── PROVIDED DATA ──
/-! ### updChan -/

section
variable (i : Fin 128) (f : Chan → Chan)
@[simp] theorem State.updChan_clock : (s.updChan i f).clock = s.clock := rfl
@[simp] theorem State.updChan_tick : (s.updChan i f).tick = s.tick := rfl
@[simp] theorem State.updChan_tickAt : (s.updChan i f).tickAt = s.tickAt := rfl
@[simp] theorem State.updChan_laneSeq : (s.updChan i f).laneSeq = s.laneSeq := rfl
@[simp] theorem State.updChan_pulseRound : (s.updChan i f).pulseRound = s.pulseRound := rfl
@[simp] theorem State.updChan_roundIdx : (s.updChan i f).roundIdx = s.roundIdx := rfl
@[simp] theorem State.updChan_islands : (s.updChan i f).islands = s.islands := rfl
@[simp] theorem State.updChan_crossings : (s.updChan i f).crossings = s.crossings := rfl
@[simp] theorem State.updChan_deferred : (s.updChan i f).deferred = s.deferred := rfl
@[simp] theorem State.updChan_cells : (s.updChan i f).cells = s.cells := rfl
@[simp] theorem State.updChan_gfes : (s.updChan i f).gfes = s.gfes := rfl
@[simp] theorem State.updChan_chans : (s.updChan i f).chans = s.chans.set i (f s.chans[i]) := rfl
@[simp] theorem State.updChan_groups : (s.updChan i f).groups = s.groups := rfl
@[simp] theorem State.updChan_harts : (s.updChan i f).harts = s.harts := rfl
@[simp] theorem State.updChan_chars : (s.updChan i f).chars = s.chars := rfl
@[simp] theorem State.updChan_prg : (s.updChan i f).prg = s.prg := rfl
@[simp] theorem State.updChan_xch : (s.updChan i f).xch = s.xch := rfl
@[simp] theorem State.updChan_loops : (s.updChan i f).loops = s.loops := rfl
@[simp] theorem State.updChan_overs : (s.updChan i f).overs = s.overs := rfl
@[simp] theorem State.updChan_tune : (s.updChan i f).tune = s.tune := rfl
@[simp] theorem State.updChan_axes : (s.updChan i f).axes = s.axes := rfl
@[simp] theorem State.updChan_tables : (s.updChan i f).tables = s.tables := rfl
@[simp] theorem State.updChan_saf : (s.updChan i f).saf = s.saf := rfl
@[simp] theorem State.updChan_ring : (s.updChan i f).ring = s.ring := rfl
@[simp] theorem State.updChan_pair : (s.updChan i f).pair = s.pair := rfl
@[simp] theorem State.updChan_time : (s.updChan i f).time = s.time := rfl
@[simp] theorem State.updChan_hif : (s.updChan i f).hif = s.hif := rfl
@[simp] theorem State.updChan_regs : (s.updChan i f).regs = s.regs := rfl
@[simp] theorem State.updChan_mb : (s.updChan i f).mb = s.mb := rfl
@[simp] theorem State.updChan_recorder : (s.updChan i f).recorder = s.recorder := rfl
@[simp] theorem State.updChan_stores : (s.updChan i f).stores = s.stores := rfl
@[simp] theorem State.updChan_disp : (s.updChan i f).disp = s.disp := rfl
@[simp] theorem State.updChan_mod : (s.updChan i f).mod = s.mod := rfl
@[simp] theorem State.updChan_free : (s.updChan i f).free = s.free := rfl
@[simp] theorem State.updChan_out : (s.updChan i f).out = s.out := rfl
@[simp] theorem State.updChan_pending : (s.updChan i f).pending = s.pending := rfl
end
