theorem test_ill_formed_4 :
    (([.relinquish 0 0 (List.replicate 19 0),
      .shipTimeSet 0 .self [],
      .shipTimeSlew 0 .self [],
      .timeConfig 0 .self [],
      .descriptorFetch 0 (some (List.replicate 63 0)) none,
      .eventPost 0 1 0 (List.replicate 13 0),
      .stateRead 0 .self [],
      .unsupportedRequest 0 6 0 4,
      .registerWrite 0 2 0,
      .registerWrite 0 65536 0,
      .domainPower 0 .self [],
      .recRead 0 .self [] 2048,
      .saveRetained 0 .self [],
      .saveConfig 0 .self [],
      .clearRetained 0 .self [],
      .factoryConfig 0 .self [],
      .dispConfig 0 .self [],
      .dispRegion 0 .self [],
      .dispUpdate 0 .self [],
      .dispBlink 0 .self [],
      .masterConfirm 0 .self [],
      .islandReset 0 .self [],
      .fwStage 0 .self (List.replicate 15 0) (List.replicate 256 0),
      .fwStage 0 .self (List.replicate 16 0) (List.replicate 255 0)] : List Instr).all fun c => !c.wf) = true := by decide +kernel

theorem test_ill_formed_5 :
    (([.fwActivate 0 .self [],
      .ringIdWrite 0 2 0,
      .ringIdWrite 0 65536 0] : List Instr).all fun c => !c.wf) = true := by decide +kernel

theorem test_well_formed_inline : (Instr.run 0 .self (List.replicate 16 0)).wf = true := by decide

/-! Values worked out from the rules or from catalogues of check values. -/

/-- No row of the table has bits. -/
theorem test_no_word_spells_a_command : decodeTableWord 32 0xFFFFFFFF = none := rfl
/-- The catalogue's check value of CRC-32C over the digits 1 to 9. -/
theorem test_crc32c_check : crc32c [0x31, 0x32, 0x33, 0x34, 0x35, 0x36, 0x37, 0x38, 0x39] = 0xE3069283 := by decide +kernel
/-- The catalogue's check value of the CRC-8 with polynomial 0x2F over the same digits. -/
theorem test_crc8_check : crc8 72 0x313233343536373839 = 0xDF := by decide +kernel
/-- R435: ISLAND_ERROR(CTL, ERR_STALLED), with the island index of R37. -/
theorem test_island_error_code : stIsland .ctl .stalled = 0x0F03 := by decide
/-- R128: the word 0x6D61_6464 from the lowest address. -/
theorem test_madder_fill :
    (List.range 4).map (Memory.read State.reset.prg.data.mem) = [0x64, 0x64, 0x61, 0x6D] := by decide +kernel
/-- A waiting command runs and leaves the queue (R565). -/
theorem test_step_takes_front :
    (match step { wHost id with pending := [.joinInhibitWrite 5 1, .nop 5 .self] } with
      | .next u => (u.regs.joinInhibit, u.pending.length)
      | _ => (false, 0)) = (true, 1) := by decide +kernel
/-- R551: a lock written 0 stays set. -/
theorem test_mordant_keeps_bits :
    (match execMordantWrite 5 1 { wHost id with regs := { mordant := Tmr.of 3 } } with
      | .next u => u.mordant
      | _ => 0) = 3 := by decide +kernel
/-- R71: a cell is silent 200 µs after its last accepted frame and not 1 ns before. -/
theorem test_silence_time :
    ([199999, 200000].map fun t => match execSilentEntry t 3 (wCell fun c => { c with silent := false }) with
      | .next u => u.cells[3].silent
      | _ => false) = [false, true] := by decide +kernel
/-- R419 and R420: tail 15 of 16 is taken, 16 is not. -/
theorem test_doorbell_bound :
    ([15, 16].map fun v => match execSqTailDoorbell 5 0 v (wHost id) with
      | .next u => (u.hif.sqs[0].tail, u.hif.err)
      | _ => (0, 0)) = [(15, 0), (0, 1)] := by decide +kernel

end Sys2Proof.Machine
end

section
/-! Register writes of the host, SVC and the service UART (obligation Registers): bits of a word, votes of copies, what records
leave of the registers, then one lemma per kind of write. -/

namespace Sys2Proof.Machine

/-! ### Single bits and voted copies (R548) -/

/-- Writing one bit changes that bit and no other. -/
theorem getLsbD_putBit {w : Nat} (x : BitVec w) {i : Nat} (hi : i < w) (v : Bool) (j : Nat) :
    (putBit x i v).getLsbD j = if j = i then v else x.getLsbD j := by
  rcases eq_or_ne j i with rfl | hne
  · cases v <;> simp [putBit, hi]
  · cases v
    · by_cases hj : j < w
      · simp [putBit, hj, hne]
      · simp [putBit, hj, hne, BitVec.getLsbD_of_ge x j (by omega)]
    · simp [putBit, hne, hne.symm]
───
#### EXERCISE DETAILS:
Take exactly the lines from the one containing "s.chars := rfl" through the one containing "s.mb := rfl" in the data above, and output them with nothing added.

#### FINISHED TASK:
@[simp] theorem State.updChan_chars : (s.updChan i f).chars = s.chars := rfl
@[simp] theorem State.updChan_prg : (s.updChan i f).prg = s.prg := rfl
@[simp] theorem State.updChan_xch : (s.updChan i f).xch = s.xch := rfl
@[simp] theorem State.updChan_loops : (s.updChan i f).loops = s.loops := rfl
@[simp] theorem State.updChan_overs : (s.updChan i f).overs = s.overs := rfl
@[simp] theorem State.updChan_tune : (s.updChan i f).tune = s.tune := rfl
@[simp] theorem State.updChan_axes : (s.updChan i f).axes = s.axes := rfl
@[simp] theorem State.updChan_tables : (s.updChan i f).tables = s.tables := rfl
@[simp] theorem State.updChan_saf : (s.updChan i f).saf = s.saf := rfl
@[simp] theorem State.updChan_ring : (s.updChan i f).ring = s.ring := rfl
@[simp] theorem State.updChan_pair : (s.updChan i f).pair = s.pair := rfl
@[simp] theorem State.updChan_time : (s.updChan i f).time = s.time := rfl
@[simp] theorem State.updChan_hif : (s.updChan i f).hif = s.hif := rfl
@[simp] theorem State.updChan_regs : (s.updChan i f).regs = s.regs := rfl
@[simp] theorem State.updChan_mb : (s.updChan i f).mb = s.mb := rfl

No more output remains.